The final program is available here. When compiled and run, it leaves a sequence of 22 values in F; promisingly, these values are all close to integers, and the first four convincingly spell out LINE in A1Z26. But then there are some negative values — what’s going on?

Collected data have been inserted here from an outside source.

/-- The operation the decoder reads from a table word (log entry 2). -/
def decodeTableWord (nbits w : Nat) : Option Instr := (decode (tableBytes nbits w)).instr?

end Sys2Proof
end

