-- ==== Sys2Proof/Machine/Ops.lean ====
section
/-! DEFINITION. The named operations over the frame buffer and the registers: reading and writing a byte of memory, the updates of
State that the meanings use, raising a decode error (60_exceptions R236) and leaving DONE or ERROR (R240), and the three outcomes
of a cursor operation. -/

namespace Sys2Proof.Machine

/-! ### Memory -/

/-- What an address reads as that no entry lists. The spec leaves FB unspecified after reset and lets no operation see it (R38,
93 U6); the model reads it as 0 (DESIGN CHOICE, log entry 6). -/
def unlistedByte : Byte := 0

/-- The byte at an address. -/
def Memory.read (m : Memory) (a : Nat) : Byte :=
  match m with
  | [] => unlistedByte
  | c :: rest => if c.1 = a then c.2 else Memory.read rest a

/-- The entry for a byte at an address: none when it is what an unlisted address reads as. -/
def cellOf (a : Nat) (b : Byte) : Memory := if b = unlistedByte then [] else [(a, b)]

/-- `MemWrite(a, 1, b)`: the canonical form is kept. -/
def Memory.write (m : Memory) (a : Nat) (b : Byte) : Memory :=
  match m with
  | [] => cellOf a b
  | c :: rest =>
    if c.1 < a then c :: Memory.write rest a b
    else if c.1 = a then cellOf a b ++ rest
    else cellOf a b ++ c :: rest

/-- The writes of `LOAD_FRAME`: byte `i` of the sequence goes to address `a + i` (R221). -/
def Memory.writeAll (m : Memory) (a : Nat) (bs : List Byte) : Memory :=
  match bs with
  | [] => m
  | b :: rest => Memory.writeAll (Memory.write m a b) (a + 1) rest

/-- All entries lie above an address. -/
def Memory.above (m : Memory) (a : Nat) : Bool := m.all (fun c => decide (a < c.1))

/-- The canonical form: addresses strictly rising, no entry equal to what an unlisted address reads as. -/
def Memory.wf (m : Memory) : Bool :=
  match m with
  | [] => true
  | c :: rest => decide (c.2 ≠ unlistedByte) && Memory.above rest c.1 && Memory.wf rest

/-- The frame as the cursor primitives see it: the buffer and the number of valid bytes (R21). -/
structure Frame where
  fb : Memory
  len : Nat
  deriving DecidableEq, Repr

/-- The frame of a state. -/
def State.frame (s : State) : Frame := { fb := s.fb, len := s.frameLen }

/-! ### Outcomes of a cursor operation -/

/-- What a cursor primitive or a layer decoder answers: a value and the new cursor; `fail c` with the cursor where it stopped
(R131, R235); or a refusal where the spec gives no behaviour. -/
inductive Res (α : Type) where
  | ok (v : α) (cur : Nat)
  | fail (c : ErrCause) (cur : Nat)
  | stop (r : Refusal)
  deriving DecidableEq, Repr

/-- `v <- OP(args)?` and then the rest: if `OP` fails, the caller fails with the same cause at once (R14). -/
def Res.andThen {α β : Type} (x : Res α) (k : α → Nat → Res β) : Res β :=
  match x with
  | .ok v p => k v p
  | .fail c p => .fail c p
  | .stop r => .stop r

/-! ### Updates of State -/

/-- Set what the operation hands to its caller. -/
def State.setOut (o : Out) (s : State) : State := { s with out := o }

/-- `CUR <- p`. -/
def State.setCur (p : Nat) (s : State) : State := { s with cur := p }

/-- Set the pending requests. -/
def State.setReq (bs : List Byte) (s : State) : State := { s with req := bs }

/-- Set the call bench. -/
def State.setCall (bs : List Byte) (s : State) : State := { s with call := bs }

/-- Every result register holds no value (R24). -/
def State.clearResults (s : State) : State :=
  { s with eth := none, ip := none, ctTag := none, icmp := none, tcp := none, udp := none, pay := none }

/-- `raise K(c)` (R236), the whole of taking an error: the kind and the cause are recorded, every result register holds no value,
PHASE goes to ERROR, and CUR keeps the value the failing decoder left. -/
def State.raise (k : ErrKind) (c : ErrCause) (s : State) : State :=
  { s.clearResults with errKind := k, errCause := c, phase := .error, out := .nothing }

/-- The effect of an admitted `START` (R220), one of the two ways out of ERROR and DONE (R240). -/
def State.begin (s : State) : State :=
  { s.clearResults with errKind := .none, errCause := .none, cur := 0, phase := .eth, out := .nothing }

/-- The effect of an admitted `LOAD_FRAME(bytes)` (R221), the other way out of ERROR and DONE (R240). -/
def State.load (bs : List Byte) (s : State) : State :=
  { s.clearResults with
    fb := s.fb.writeAll 0 bs, frameLen := bs.length, errKind := .none, errCause := .none, cur := 0, phase := .idle,
    out := .nothing }

/-- `STEP_ETH` on success: the Ethernet group, `PHASE <- IP` (R209). -/
def State.putEth (g : EthRegs) (s : State) : State := { s with eth := some g, phase := .ip, out := .nothing }

/-- `STEP_IP` on success: the IPv4 group, `PHASE <- DISPATCH` (R210). -/
def State.putIp (g : Ipv4Regs) (s : State) : State := { s with ip := some g, phase := .dispatch, out := .nothing }

/-- `STEP_DISPATCH`: `CT_TAG` and the phase the tag chooses (R207). -/
def State.putContents (t : ProtoTag) (s : State) : State :=
  { s with ctTag := some (contentsTagOf t), phase := phaseOf t, out := .nothing }

/-- `STEP_ICMP` on success: the ICMP group, the payload descriptor, `PHASE <- DONE` (43_transport R186). -/
def State.putIcmp (x : IcmpRegs × Run) (s : State) : State :=
  { s with icmp := some x.1, pay := some x.2, phase := .done, out := .nothing }

/-- `STEP_TCP` on success: the TCP group, the payload descriptor, `PHASE <- DONE` (R191). -/
def State.putTcp (x : TcpRegs × Run) (s : State) : State :=
  { s with tcp := some x.1, pay := some x.2, phase := .done, out := .nothing }

/-- `STEP_UDP` on success: the UDP group, the payload descriptor, `PHASE <- DONE` (R196). -/
def State.putUdp (x : UdpRegs × Run) (s : State) : State :=
  { s with udp := some x.1, pay := some x.2, phase := .done, out := .nothing }

/-- The reset event (70_reset R260): everything the spec names is as after reset, except that FB, which the spec leaves unspecified,
keeps its bytes (log entry 6); the pending requests belong to the environment and stay; the reset input is taken back and the call
bench is empty (log entry 5). -/
def State.takeReset (s : State) : State := { State.reset with fb := s.fb, req := s.req }

/-! ### How an operation ends -/

/-- The three outcomes of a step of this machine. -/
abbrev Outcome := Host.Outcome State Fault Refusal

/-- An operation that only hands a value to its caller. -/
def answer (o : Out) (s : State) : Outcome := .next (s.setOut o)

/-- A cursor primitive or a decoder run by itself: it writes CUR and nothing else of the spec's state (R130), and hands its value,
or its failure, to its caller. -/
def cursorOp {α : Type} (toOut : α → Out) (r : Res α) (s : State) : Outcome :=
  match r with
  | .ok v p => .next ((s.setCur p).setOut (toOut v))
  | .fail c p => .next ((s.setCur p).setOut (.failed c))
  | .stop e => .refused e

/-- A phase step: enabled in its own phase only (R105, R214); on success it writes its group and the next phase, on failure it
raises its layer's kind with the decoder's cause, the cursor left where the decoder left it (R235, R236). -/
def layerStep {α : Type} (ph : Phase) (k : ErrKind) (r : Res α) (put : α → State → State) (s : State) : Outcome :=
  if s.phase = ph then
    match r with
    | .ok v p => .next (put v (s.setCur p))
    | .fail c p => .next ((s.setCur p).raise k c)
    | .stop e => .refused e
  else .refused (.stepNotEnabled ph)

/-- A selector row hands its outcome to the decoder that consults it and changes nothing else; it acts on values that select it
(R106). An outcome "raise K(c)" is raised by the phase step that consults the selector, and by nothing else (R230, R236). -/
def selectorRow (selected : Bool) (o : Out) (s : State) : Outcome :=
  if selected then answer o s else .refused .rowNotSelected

end Sys2Proof.Machine
end

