-- ==== Sys2Proof/Machine/Step.lean ====
section
/-! DEFINITION. One step of WBP: the reset event, or the operation that is next, or waiting for the host. -/

namespace Sys2Proof.Machine

/-- One step. -/
def step (s : State) : Host.Outcome State Fault Refusal :=
  match fetch s with
  | .reset => .next s.takeReset
  | .wait => .next s
  | .run i t => exec i t
  | .refuse r => .refused r

/-- `s` with the operation of a table word placed so that the very next step runs it (log entry 2). -/
def State.withFetchWord (s : State) (nbits w : Nat) : State := s.placeBytes (tableBytes nbits w)

end Sys2Proof.Machine
end

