-- ==== Sys2Proof/Certificates/Slice0/Obligations.lean ====
section
/-! DEFINITION. The statements for the provers, and the functions they are written in: the fields of a header at a byte address of the
frame, taken from the byte positions of 30_encoding R91 to R96; the cursor positions of 60_exceptions R235; and the closed form of
R234. None of these functions reads a bit through the model's cursor. The field `out` that the statements name
is the model's port for the value that a rule hands to its caller, and `.nothing` where a rule hands over none (the model's choice, log
entry 3). -/

namespace Sys2Proof.Claims

open Sys2Proof.Machine

/-- The result registers of R27 to R32, and the payload window they describe: every register but the five of R35. -/
def isResult (r : Reg) : Bool := decide (r ∉ [Reg.phase, Reg.frameLen, Reg.cur, Reg.errKind, Reg.errCause])

/-- `F[a]` as a number. -/
def byteNum (s : State) (a : Nat) : Nat := (s.fb.read a).toNat

/-- The big-endian value of the `n` bytes from `a` (R62). -/
def num (s : State) (a : Nat) : Nat → Nat
  | 0 => 0
  | n + 1 => num s a n * 256 + byteNum s (a + n)

/-- The bytes `F[a] .. F[a+n-1]`. -/
def bytesAt (s : State) (a n : Nat) : List Byte := (List.range n).map fun i => s.fb.read (a + i)

/-- Stream bit `p` is bit `7 - (p mod 8)` of byte `F[p div 8]` (R13). -/
def streamBit (s : State) (p : Nat) : Bool := decide (byteNum s (p / 8) / 2 ^ (7 - p % 8) % 2 = 1)

/-- Bit `i` of byte `F[a]`. -/
def bitOf (s : State) (a i : Nat) : Bool := decide (byteNum s a / 2 ^ i % 2 = 1)

/-- The Ethernet group of the header at byte `a` (R91, R154). -/
def ethAt (s : State) (a : Nat) : EthRegs :=
  { dst := BitVec.ofNat 48 (num s a 6), src := BitVec.ofNat 48 (num s (a + 6) 6),
    typeVal := BitVec.ofNat 16 (num s (a + 12) 2),
    typeTag := if num s (a + 12) 2 ≤ 1500 then .length else if num s (a + 12) 2 = 0x0800 then .ip else .other }

/-- The type-of-service values of a byte (R93). -/
def tosAt (b : Byte) : TosRegs :=
  { raw := b, prec := BitVec.ofNat 3 (b.toNat / 32), d := decide (b.toNat / 16 % 2 = 1), t := decide (b.toNat / 8 % 2 = 1),
    r := decide (b.toNat / 4 % 2 = 1) }

/-- The version nibble of the IPv4 header at byte `a` (R92). -/
def version (s : State) (a : Nat) : Nat := byteNum s a / 16

/-- The IHL nibble of the IPv4 header at byte `a` (R92). -/
def words (s : State) (a : Nat) : Nat := byteNum s a % 16

/-- The class of a protocol number (R100). -/
def protoClass (n : Nat) : ProtoTag :=
  if n = 0x01 then .icmp else if n = 0x06 then .tcp else if n = 0x11 then .udp else .other

/-- The IPv4 group of the header at byte `a` (R92, R97). -/
def ipv4At (s : State) (a : Nat) : Ipv4Regs :=
  { hlen := BitVec.ofNat 6 (4 * words s a), tos := tosAt (s.fb.read (a + 1)), totlen := BitVec.ofNat 16 (num s (a + 2) 2),
    ident := BitVec.ofNat 16 (num s (a + 4) 2), df := bitOf s (a + 6) 6, mf := bitOf s (a + 6) 5,
    fragoff := BitVec.ofNat 13 (byteNum s (a + 6) % 32 * 256 + byteNum s (a + 7)), ttl := s.fb.read (a + 8),
    protoVal := s.fb.read (a + 9), protoTag := protoClass (byteNum s (a + 9)), csum := BitVec.ofNat 16 (num s (a + 10) 2),
    src := BitVec.ofNat 32 (num s (a + 12) 4), dst := BitVec.ofNat 32 (num s (a + 16) 4) }

/-- The ICMP group of the header at byte `a` (R94). -/
def icmpAt (s : State) (a : Nat) : IcmpRegs :=
  { type := s.fb.read a, code := s.fb.read (a + 1), csum := BitVec.ofNat 16 (num s (a + 2) 2) }

/-- The data-offset nibble of the TCP header at byte `a` (R95). -/
def offsetWords (s : State) (a : Nat) : Nat := byteNum s (a + 12) / 16

/-- The TCP group of the header at byte `a` (R95, R97). -/
def tcpAt (s : State) (a : Nat) : TcpRegs :=
  { sport := BitVec.ofNat 16 (num s a 2), dport := BitVec.ofNat 16 (num s (a + 2) 2), seq := BitVec.ofNat 32 (num s (a + 4) 4),
    acknum := BitVec.ofNat 32 (num s (a + 8) 4), doff := BitVec.ofNat 6 (4 * offsetWords s a), urg := bitOf s (a + 13) 5,
    ack := bitOf s (a + 13) 4, psh := bitOf s (a + 13) 3, rst := bitOf s (a + 13) 2, syn := bitOf s (a + 13) 1,
    fin := bitOf s (a + 13) 0, win := BitVec.ofNat 16 (num s (a + 14) 2), csum := BitVec.ofNat 16 (num s (a + 16) 2),
    urp := BitVec.ofNat 16 (num s (a + 18) 2) }

/-- The UDP group of the header at byte `a` (R96). -/
def udpAt (s : State) (a : Nat) : UdpRegs :=
  { sport := BitVec.ofNat 16 (num s a 2), dport := BitVec.ofNat 16 (num s (a + 2) 2), len := BitVec.ofNat 16 (num s (a + 4) 2),
    csum := BitVec.ofNat 16 (num s (a + 6) 2) }

/-! Where CUR is left, in bits from the start of the layer's header, when only `k` of its bytes are in the frame (R235). -/

/-- ETH: 0..5 at 0, 6..11 at 48, 12..13 at 96. -/
def ethStop (k : Nat) : Nat := if k ≤ 5 then 0 else if k ≤ 11 then 48 else 96

/-- IPV4: 0 at 0, 1 at 8, 2..3 at 16, 4..5 at 32, 6 at 48, 7 at 51, 8 at 64, 9 at 72, 10..11 at 80, 12..15 at 96, 16..19 at 128, then
160. -/
def ipv4Stop (k : Nat) : Nat :=
  if k = 0 then 0 else if k = 1 then 8 else if k ≤ 3 then 16 else if k ≤ 5 then 32 else if k = 6 then 48
  else if k = 7 then 51 else if k = 8 then 64 else if k = 9 then 72 else if k ≤ 11 then 80 else if k ≤ 15 then 96
  else if k ≤ 19 then 128 else 160

/-- ICMP: 0 at 0, 1 at 8, 2..3 at 16. -/
def icmpStop (k : Nat) : Nat := if k = 0 then 0 else if k = 1 then 8 else 16

/-- TCP: 0..1 at 0, 2..3 at 16, 4..7 at 32, 8..11 at 64, 12 at 96, 13 at 103, 14..15 at 112, 16..17 at 128, 18..19 at 144, then 160. -/
def tcpStop (k : Nat) : Nat :=
  if k ≤ 1 then 0 else if k ≤ 3 then 16 else if k ≤ 7 then 32 else if k ≤ 11 then 64 else if k = 12 then 96
  else if k = 13 then 103 else if k ≤ 15 then 112 else if k ≤ 17 then 128 else if k ≤ 19 then 144 else 160

/-- UDP: 0..1 at 0, 2..3 at 16, 4..5 at 32, 6..7 at 48, then 64. -/
def udpStop (k : Nat) : Nat := if k ≤ 1 then 0 else if k ≤ 3 then 16 else if k ≤ 5 then 32 else if k ≤ 7 then 48 else 64

/-- The state after `raise K(c)` with CUR at `p` (R236): kind and cause, no result register with a value, PHASE ERROR; all the rest as
before. -/
def failedState (s : State) (k : ErrKind) (c : ErrCause) (p : Nat) : State :=
  { s with
    cur := p, eth := none, ip := none, ctTag := none, icmp := none, tcp := none, udp := none, pay := none, errKind := k,
    errCause := c, phase := .error, out := .nothing }

/-! The codes of R22, R26, R231 and R232, and the header bytes of the source's section 8 (95 S6, S7, S8). -/

/-- PHASE codes (R22). -/
def phaseCode : Phase → BitVec 4
  | .idle => 0 | .eth => 1 | .ip => 2 | .dispatch => 3 | .icmp => 4 | .tcp => 5 | .udp => 6 | .done => 7 | .error => 8

/-- ETH_TYPE_TAG codes (R26). -/
def etherCode : EtherTag → BitVec 2
  | .ip => 0 | .length => 1 | .other => 2

/-- IP_PROTO_TAG codes (R26). -/
def protoCode : ProtoTag → BitVec 2
  | .icmp => 0 | .tcp => 1 | .udp => 2 | .other => 3

/-- CT_TAG codes (R26). -/
def contentsCode : ContentsTag → BitVec 2
  | .icmp => 0 | .tcp => 1 | .udp => 2 | .other => 3
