-- ==== Sys2Proof/Laws/State.lean ====
section
/-! SUPPORT. One lemma for every field of State under every named update, true by `rfl`: no later proof unfolds a record update. -/

namespace Sys2Proof.Machine

/-! ### setOut -/

@[simp] theorem State.setOut_fb (o : Out) (s : State) : (s.setOut o).fb = s.fb := rfl
@[simp] theorem State.setOut_frameLen (o : Out) (s : State) : (s.setOut o).frameLen = s.frameLen := rfl
@[simp] theorem State.setOut_phase (o : Out) (s : State) : (s.setOut o).phase = s.phase := rfl
@[simp] theorem State.setOut_cur (o : Out) (s : State) : (s.setOut o).cur = s.cur := rfl
@[simp] theorem State.setOut_eth (o : Out) (s : State) : (s.setOut o).eth = s.eth := rfl
@[simp] theorem State.setOut_ip (o : Out) (s : State) : (s.setOut o).ip = s.ip := rfl
@[simp] theorem State.setOut_ctTag (o : Out) (s : State) : (s.setOut o).ctTag = s.ctTag := rfl
@[simp] theorem State.setOut_icmp (o : Out) (s : State) : (s.setOut o).icmp = s.icmp := rfl
@[simp] theorem State.setOut_tcp (o : Out) (s : State) : (s.setOut o).tcp = s.tcp := rfl
@[simp] theorem State.setOut_udp (o : Out) (s : State) : (s.setOut o).udp = s.udp := rfl
@[simp] theorem State.setOut_pay (o : Out) (s : State) : (s.setOut o).pay = s.pay := rfl
@[simp] theorem State.setOut_errKind (o : Out) (s : State) : (s.setOut o).errKind = s.errKind := rfl
@[simp] theorem State.setOut_errCause (o : Out) (s : State) : (s.setOut o).errCause = s.errCause := rfl
@[simp] theorem State.setOut_rst (o : Out) (s : State) : (s.setOut o).rst = s.rst := rfl
@[simp] theorem State.setOut_req (o : Out) (s : State) : (s.setOut o).req = s.req := rfl
@[simp] theorem State.setOut_call (o : Out) (s : State) : (s.setOut o).call = s.call := rfl
@[simp] theorem State.setOut_out (o : Out) (s : State) : (s.setOut o).out = o := rfl
@[simp] theorem State.setOut_frame (o : Out) (s : State) : (s.setOut o).frame = s.frame := rfl

/-! ### setCur -/

@[simp] theorem State.setCur_fb (p : Nat) (s : State) : (s.setCur p).fb = s.fb := rfl
@[simp] theorem State.setCur_frameLen (p : Nat) (s : State) : (s.setCur p).frameLen = s.frameLen := rfl
@[simp] theorem State.setCur_phase (p : Nat) (s : State) : (s.setCur p).phase = s.phase := rfl
@[simp] theorem State.setCur_cur (p : Nat) (s : State) : (s.setCur p).cur = p := rfl
@[simp] theorem State.setCur_eth (p : Nat) (s : State) : (s.setCur p).eth = s.eth := rfl
@[simp] theorem State.setCur_ip (p : Nat) (s : State) : (s.setCur p).ip = s.ip := rfl
@[simp] theorem State.setCur_ctTag (p : Nat) (s : State) : (s.setCur p).ctTag = s.ctTag := rfl
@[simp] theorem State.setCur_icmp (p : Nat) (s : State) : (s.setCur p).icmp = s.icmp := rfl
@[simp] theorem State.setCur_tcp (p : Nat) (s : State) : (s.setCur p).tcp = s.tcp := rfl
@[simp] theorem State.setCur_udp (p : Nat) (s : State) : (s.setCur p).udp = s.udp := rfl
@[simp] theorem State.setCur_pay (p : Nat) (s : State) : (s.setCur p).pay = s.pay := rfl
@[simp] theorem State.setCur_errKind (p : Nat) (s : State) : (s.setCur p).errKind = s.errKind := rfl
@[simp] theorem State.setCur_errCause (p : Nat) (s : State) : (s.setCur p).errCause = s.errCause := rfl
@[simp] theorem State.setCur_rst (p : Nat) (s : State) : (s.setCur p).rst = s.rst := rfl
@[simp] theorem State.setCur_req (p : Nat) (s : State) : (s.setCur p).req = s.req := rfl
@[simp] theorem State.setCur_call (p : Nat) (s : State) : (s.setCur p).call = s.call := rfl
@[simp] theorem State.setCur_out (p : Nat) (s : State) : (s.setCur p).out = s.out := rfl
@[simp] theorem State.setCur_frame (p : Nat) (s : State) : (s.setCur p).frame = s.frame := rfl
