theorem Frame.Agrees.decodeEther (h : f.Agrees g) : Machine.decodeEther f p = Machine.decodeEther g p := by
  simp only [Machine.decodeEther, h.decodeMac, h.rdU16]

theorem Frame.Agrees.decodeTos (h : f.Agrees g) : Machine.decodeTos f p = Machine.decodeTos g p := by
  refine Frame.Agrees.aligned fun ha => ?_
  by_cases hl : p + 3 ≤ 8 * f.len
  · simp only [h.rdBits, h.rdBit, h.2 (p / 8) (by omega)]
  · rw [rdBits_short (by omega) (by omega), rdBits_short (by omega) (by rw [← h.1]; omega)]
    rfl

theorem Frame.Agrees.decodeIpv4 (h : f.Agrees g) : Machine.decodeIpv4 f p = Machine.decodeIpv4 g p := by
  simp only [Machine.decodeIpv4, h.rdBits, h.rdBit, h.decodeTos, h.rdU8, h.rdU16, h.rdU32, h.skip]

theorem Frame.Agrees.decodeIcmp (h : f.Agrees g) : Machine.decodeIcmp f p = Machine.decodeIcmp g p := by
  simp only [Machine.decodeIcmp, h.rdU8, h.rdU16]

theorem Frame.Agrees.decodeTcp (h : f.Agrees g) : Machine.decodeTcp f p = Machine.decodeTcp g p := by
  simp only [Machine.decodeTcp, h.rdBits, h.rdBit, h.rdU16, h.rdU32, h.skip]

theorem Frame.Agrees.decodeUdp (h : f.Agrees g) : Machine.decodeUdp f p = Machine.decodeUdp g p := by
  simp only [Machine.decodeUdp, h.rdU16, h.take]

theorem Frame.Agrees.withRest (h : f.Agrees g) (x : Res α) : Machine.withRest f x = Machine.withRest g x := by
  simp only [Machine.withRest, h.takeRest]

end Sys2Proof.Machine
end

Well, this is a C program, so it isn’t just A1Z26; it's actually ASCII minus 64. Using this we can extract the rest of the message:
| 0 | 12.001271 | L |
| 1 | 8.999988 | I |
| 2 | 14.015537 | N |
| 3 | 5.000000 | E |
| 4 | -11.998359 | 4 |
| 5 | -7.000868 | 9 |
| 6 | 13.999988 | N |
| 7 | 15.000000 | O |
| 8 | 19.999989 | T |
| 9 | 5.000000 | E |
| 10 | -10.995931 | 5 |
| 11 | 18.957855 | S |
| 12 | 15.000000 | O |
| 13 | 21.000002 | U |
| 14 | 14.004070 | N |
| 15 | 4.004642 | D |
| 16 | 18.957855 | S |
| 17 | 12.001271 | L |
| 18 | 8.999988 | I |
| 19 | 11.008636 | K |
| 20 | 5.000000 | E |
| 21 | -27.956041 | $ |
| 22 | 0.000000 |
In C fragment 49 note 5 is a B♭, and it corresponds to the keyword do in the first line of the final loop. This is supposed to sound like something with five letters (according to the last comment) that means “$”. If we pronounce “do” as in C, we won’t get anywhere. But if we pronounce it as in “doe, a deer” (fittingly representing C in fixed-note solfege), then it sounds like slang for money: DOUGH.